Problem statement » Output only the stretch of the listing that starts at the line containing "which it may. -/" and ends at the line containing "s.on x.opened fun s =>", reproduced exactly with both ends.

Task input »
..............................
def chkBytes : Chk (List Byte) → List Byte
  | .error _ => []
  | .ok b => b

/-- Inner tiles in destination order until one needs a row that cannot be read (R381). The element bits of an MX format are
written, not its scales. -/
def gatherTiles (s : State) (l : Layout) (rows : List (Chk (List Byte))) (n : Nat) : List ((Nat × Nat) × Nat) → Out → Out
  | [], o => o
  | ((lo, li), k) :: rest, o =>
    match (tileRowsOf l n lo li).findSome? (fun r => chkErr (rows.getD r (.ok []))) with
    | some f => { o with flaw := some f }
    | none =>
      let v : Vals :=
        { code := fun x => getBits (chkBytes (rows.getD (x.getD 2 0 * n + x.getD 1 0) (.ok []))) (x.getD 0 0 * l.width) l.width
          inside := l.inside }
      let a := l.base + l.tileOff lo li
      let old := if l.padKeep && l.width % 8 != 0 then s.oldTile k a l.tb1 else []
      gatherTiles s l rows n rest { o with writes := o.writes ++ runs a (l.tileData v old lo li) }

def gatherOut (s : State) (l : Layout) (rows : List (Chk (List Byte))) (n : Nat) : Out :=
  gatherTiles s l rows n l.tiles.zipIdx {}

/-- The free values that bytes shared with padding on another node use up (log entry 103). -/
def State.freeOld (s : State) (l : Layout) : State := if s.onChip l.base then s else { s with free := s.free + l.size }

/-- Where the visible rows of a gather lie. -/
def State.gatherRanges (s : State) (o : KvOp) : List (Nat × Nat) :=
  o.ids.flatMap fun q =>
    let x := s.seq q
    (s.pagesHeld x).map fun p => (p.2 * pageBytes, pageBytes)

def outLo (o : Out) : Nat := (o.writes.map (·.1)).foldl min (2 ^ 56)
def outHi (o : Out) : Nat := (o.writes.map fun e => e.1 + e.2.length).foldl max 0

/-- Cycles of the gather after its issue phase: entry reads, page reads, the fabric, and the destination's write groups (Table 11.5). -/
def State.gatherCycles (s : State) (o : KvOp) (l : Layout) : Nat :=
  let es := sumOf (o.ids.map fun q => (s.pagesHeld (s.seq q)).length)
  let li := (o.ids.map fun q => s.readLat (s.global (s.seq q).ptAddr)).foldl max 0
  es + li + 96 + ceilDiv l.size 1024 + 10 + s.writeLat l.base l.size + 1

/-- Fen bytes of the rows that the gather reads (R389). -/
def State.gatherCost (s : State) (o : KvOp) : List (Nat × Nat) :=
  o.ids.flatMap fun q => (upTo o.k.nRows).flatMap fun k =>
    let x := s.seq q
    let r := o.k.firstRow + k
    if x.len + (if o.k.spec != 0 && x.pspec = o.k.spec then x.plen else 0) ≤ r then []
    else fenCost 32 ((s.ptEntry x (r / x.rpp)).frame * pageBytes + r % x.rpp * 2 ^ x.rowLog2) (2 ^ x.rowLog2) false

def State.gatherKv (s : State) (j : Job) (o : KvOp) : State :=
  let t := j.hearth
  let g := o.k.spec
  match o.lay with
  | none => s
  | some l =>
    match (do need (!s.touches l ((o.k.list, 2 * o.k.nSeq) :: s.gatherRanges o)) (ichk 0x0A)
              kvMatch j.word o
              s.access t l.base l.size .w) with
    | .error e => s.failJob j.ctx e
    | .ok _ =>
      match s.tagClosed t g with
      | some note => s.kvLate j o note
      | none =>
        let s := s.tagArrive t g
        match o.ids.find? fun q => (s.seq q).broken with
        | some q => s.failSeq j.ctx { cause := 0x0F, arg := q } q
        | none =>
          let out := gatherOut (s.freeRows o) l (s.kvRows t o) o.k.nRows
          let w : Work :=
            { descs := s.descsOf (wSrc j.word) ++ s.descsOf (wDst j.word)
              range := if s.onChip l.base then [(localOf l.base, l.size)] else []
              cycles := kvIssue o + s.gatherCycles o l, eff := fun _ _ => out }
          (s.freeRows o).freeOld l |>.launchKv j w
            (fun x => { x with
              tag := g, lo := outLo out, hi := outHi out, owe := x.owe ++ s.gatherCost o
              done := if o.k.ring then .kvRing o.k.ringCh l.base l.size g else .none })
            fun s =>
              let s := s.tagStart t g
              match out.flaw with
              | some f => s.on (f.cause = 0x0F) fun s => s.setSeq f.arg { s.seq f.arg with broken := true }
              | none => s

def execKvGather (i : Issuer) (s : State) : Answer := live s fun s => s.issueKv i 0x84 State.gatherKv

/-! ### kv.confirm and kv.squash (R383 to R387) -/

/-- An append of the tag is in flight. -/
def State.appending (s : State) (t g : Nat) : Bool :=
  s.flights.any fun x => x.ctx.hearth = t && x.tag = g && wordOpc x.word = 0x83

/-- R383 on one sequence: K rows are kept, the others dropped; the frames that its dropped pages free. -/
def State.settleSeq (s : State) (g keep q : Nat) : State × List Nat :=
  let x := s.seq q
  let k := min keep x.plen
  let es := (upTo (ceilDiv (x.len + x.plen) x.rpp)).filter fun e => (s.ptEntry x e).prov && (s.ptEntry x e).spec = g
  let kept := es.filter fun e => e * x.rpp < x.len + k
  let gone := es.filter fun e => !(e * x.rpp < x.len + k)
  let fs := gone.map fun e => (s.ptEntry x e).frame
  let s := forAll kept
    (fun e s =>
      (s.setFld .KV_PAGES_PROV x.hearth (s.fld .KV_PAGES_PROV x.hearth - 1)).setEntry x e { s.ptEntry x e with prov := false, spec := 0 }) s
  let s := forAll gone (fun e s => s.dropPage x e) s
  let s := s.bump .KV_SQUASHED_ROWS x.hearth (x.plen - k)
  (s.setSeq q { x with len := x.len + k, plen := 0, pspec := 0 }, fs)

/-- The open sequences of the hearth whose PSPEC is the tag. -/
def State.settlers (s : State) (t g : Nat) : List Nat :=
  (s.seqs.filter fun e => e.2.opened && e.2.hearth = t && e.2.pspec = g).map (·.1)

/-- R383 on each of them. -/
def State.settle (s : State) (t g keep : Nat) : State × List Nat :=
  (s.settlers t g).foldl
    (fun r q => let z := r.1.settleSeq g keep q; (z.1, r.2 ++ z.2)) (s, [])

/-- Confirms and squashes whose appends have all completed take effect. -/
def State.settleReady (s : State) : State :=
  forAll (s.flights.map (·.id))
    (fun k s =>
      match s.flight k with
      | none => s
      | some x =>
        match x.done with
        | .kvSettle keep fs =>
          if s.appending x.ctx.hearth x.tag then s
          else
            let z := s.settle x.ctx.hearth x.tag keep
            let all := fs ++ z.2
            z.1.setFlight k fun y =>
              { y with done := .kvPush all, stack := all.length, due := max y.due (s.clk + (s.settlers x.ctx.hearth x.tag).length + all.length + 13) }
        | _ => s) s

/-- Table 11.4 on one request in flight. An append whose completion cycle has come counts as complete (R542; log entry 94). -/
def State.squashFlight (s : State) (x : Flight) : State :=
  if x.status != 0 || (wordOpc x.word = 0x83 && s.flightDone x && x.due ≤ s.clk) then s
  else if wordOpc x.word = 0x83 then
    (s.rollBack x).setFlight x.id fun y => { y with status := 0x20, fetching := false }
  else s.setFlight x.id fun y => { y with status := 0x21, r0 := x.lo, r1 := x.hi - x.lo, done := .none, ringStage := false }

/-- Every started append and gather of the tag. -/
def State.squashAll (s : State) (t g : Nat) : State :=
  forAll (s.flights.filter fun x => x.ctx.hearth = t && x.tag = g && (wordOpc x.word = 0x83 || wordOpc x.word = 0x84))
    (fun x s => s.squashFlight x) s

/-- NOTE of a confirm or squash that changes nothing (R386, Table 11.4). -/
def State.settleNote (s : State) (t g : Nat) (squash : Bool) : Option Nat :=
  match (s.tag t g).st with
  | 0 => some 2
  | 2 => some (b2n squash)
  | 3 => some (b2n !squash)
  | _ => none

def State.settleKv (s : State) (j : Job) (o : KvOp) (squash : Bool) : State :=
  let t := j.hearth
  let g := o.k.spec
  match kvMatch j.word o with
  | .error e => s.failJob j.ctx e
  | .ok _ =>
    match s.settleNote t g squash with
    | some note => s.kvEnd j o 0 0 note fun s => s.on (note = 1) fun s => s.bump .KV_TOO_LATE t
    | none =>
      s.launchKv j { cycles := kvIssue o + 1, eff := fun _ _ => {} }
        (fun x => { x with tag := g, done := .kvSettle (if squash then 0 else o.k.keep) [] })
        fun s =>
          let s := s.setTag t g { s.tag t g with st := if squash then 3 else 2, closed := s.now }
          (s.on squash fun s => s.squashAll t g).settleReady

def execKvConfirm (i : Issuer) (s : State) : Answer := live s fun s => s.issueKv i 0x85 fun s j o => s.settleKv j o false

def execKvSquash (i : Issuer) (s : State) : Answer := live s fun s => s.issueKv i 0x86 fun s j o => s.settleKv j o true

/-- R369: a closed tag returns to IDLE at the first tick boundary at which it may. -/
def State.tagReturn (s : State) (t g : Nat) : State :=
  let x := s.tag t g
  s.on (2 ≤ x.st && x.closed + 64 ≤ s.now && x.inFlight = 0) fun s => s.setTag t g {}

def execTagIdleReturn (t : Fin 16) (tag : Byte) (s : State) : Answer := live s fun s => s.tagReturn t tag.toNat

/-! ### The end of KV operations (R375, R382, R387) -/

/-- The pages that a stopped or failed append took leave its sequences; the frames they free. -/
def State.giveBack (s : State) (news : List (Nat × Nat × Nat)) : State :=
  forAll news (fun e s => s.dropPage (s.seq e.1) e.2.1) s

/-- R375: an append's rows count from its completion on. -/
def State.addRows (s : State) (qs : List Nat) (rows spec : Nat) : State :=
  forAll qs
    (fun q s =>
      let x := s.seq q
      s.on x.opened fun s =>
        s.setSeq q (if spec = 0 then { x with len := x.len + rows } else { x with plen := x.plen + rows, pspec := spec })) s

/-- A stopped append hands its frames to the squash that stopped it (R384, R387). -/
def State.handFrames (s : State) (t g : Nat) (fs : List Nat) : State :=
  { s with flights := s.flights.map fun x =>
      match x.done with
      | .kvSettle keep r => if x.ctx.hearth = t && x.tag = g then { x with done := .kvSettle keep (r ++ fs) } else x
      | _ => x }

/-- What the end of an append does: its rows count, or its pages are dropped, and a failed one has their frames to push. -/
def State.endAppend (s : State) (x : Flight) : State :=
  match x.done with
  | .kvAppend qs rows spec _ news _ =>
    if x.status = 0 then s.addRows qs rows spec
    else
      let fs := news.map fun e => e.2.2
      let s := s.giveBack news
      if x.status = 0x20 then
        (s.bump .KV_SQUASHED_ROWS x.ctx.hearth (rows * qs.length)).handFrames x.ctx.hearth x.tag fs
      else s.setFlight x.id fun y => { y with done := .kvPush fs, stack := fs.length }
  | _ => s

/-- One request of the tag is no longer in flight. -/
def State.tagEnd (s : State) (x : Flight) : State :=
  if x.tag = 0 || !(wordOpc x.word = 0x83 || wordOpc x.word = 0x84) then s
  else
    let g := s.tag x.ctx.hearth x.tag
    s.setTag x.ctx.hearth x.tag { g with inFlight := g.inFlight - 1 }

/-- R388: the slots are free once every frame is back. -/
def State.closeSeqs (s : State) (qs : List Nat) : State :=
  let s := forAll qs (fun q s => s.unaccount (s.seq q)) s
  forAll qs (fun q s => s.setSeq q {}) s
..............................
Worked solution »
/-- R369: a closed tag returns to IDLE at the first tick boundary at which it may. -/
def State.tagReturn (s : State) (t g : Nat) : State :=
  let x := s.tag t g
  s.on (2 ≤ x.st && x.closed + 64 ≤ s.now && x.inFlight = 0) fun s => s.setTag t g {}

def execTagIdleReturn (t : Fin 16) (tag : Byte) (s : State) : Answer := live s fun s => s.tagReturn t tag.toNat

/-! ### The end of KV operations (R375, R382, R387) -/

/-- The pages that a stopped or failed append took leave its sequences; the frames they free. -/
def State.giveBack (s : State) (news : List (Nat × Nat × Nat)) : State :=
  forAll news (fun e s => s.dropPage (s.seq e.1) e.2.1) s

/-- R375: an append's rows count from its completion on. -/
def State.addRows (s : State) (qs : List Nat) (rows spec : Nat) : State :=
  forAll qs
    (fun q s =>
      let x := s.seq q
      s.on x.opened fun s =>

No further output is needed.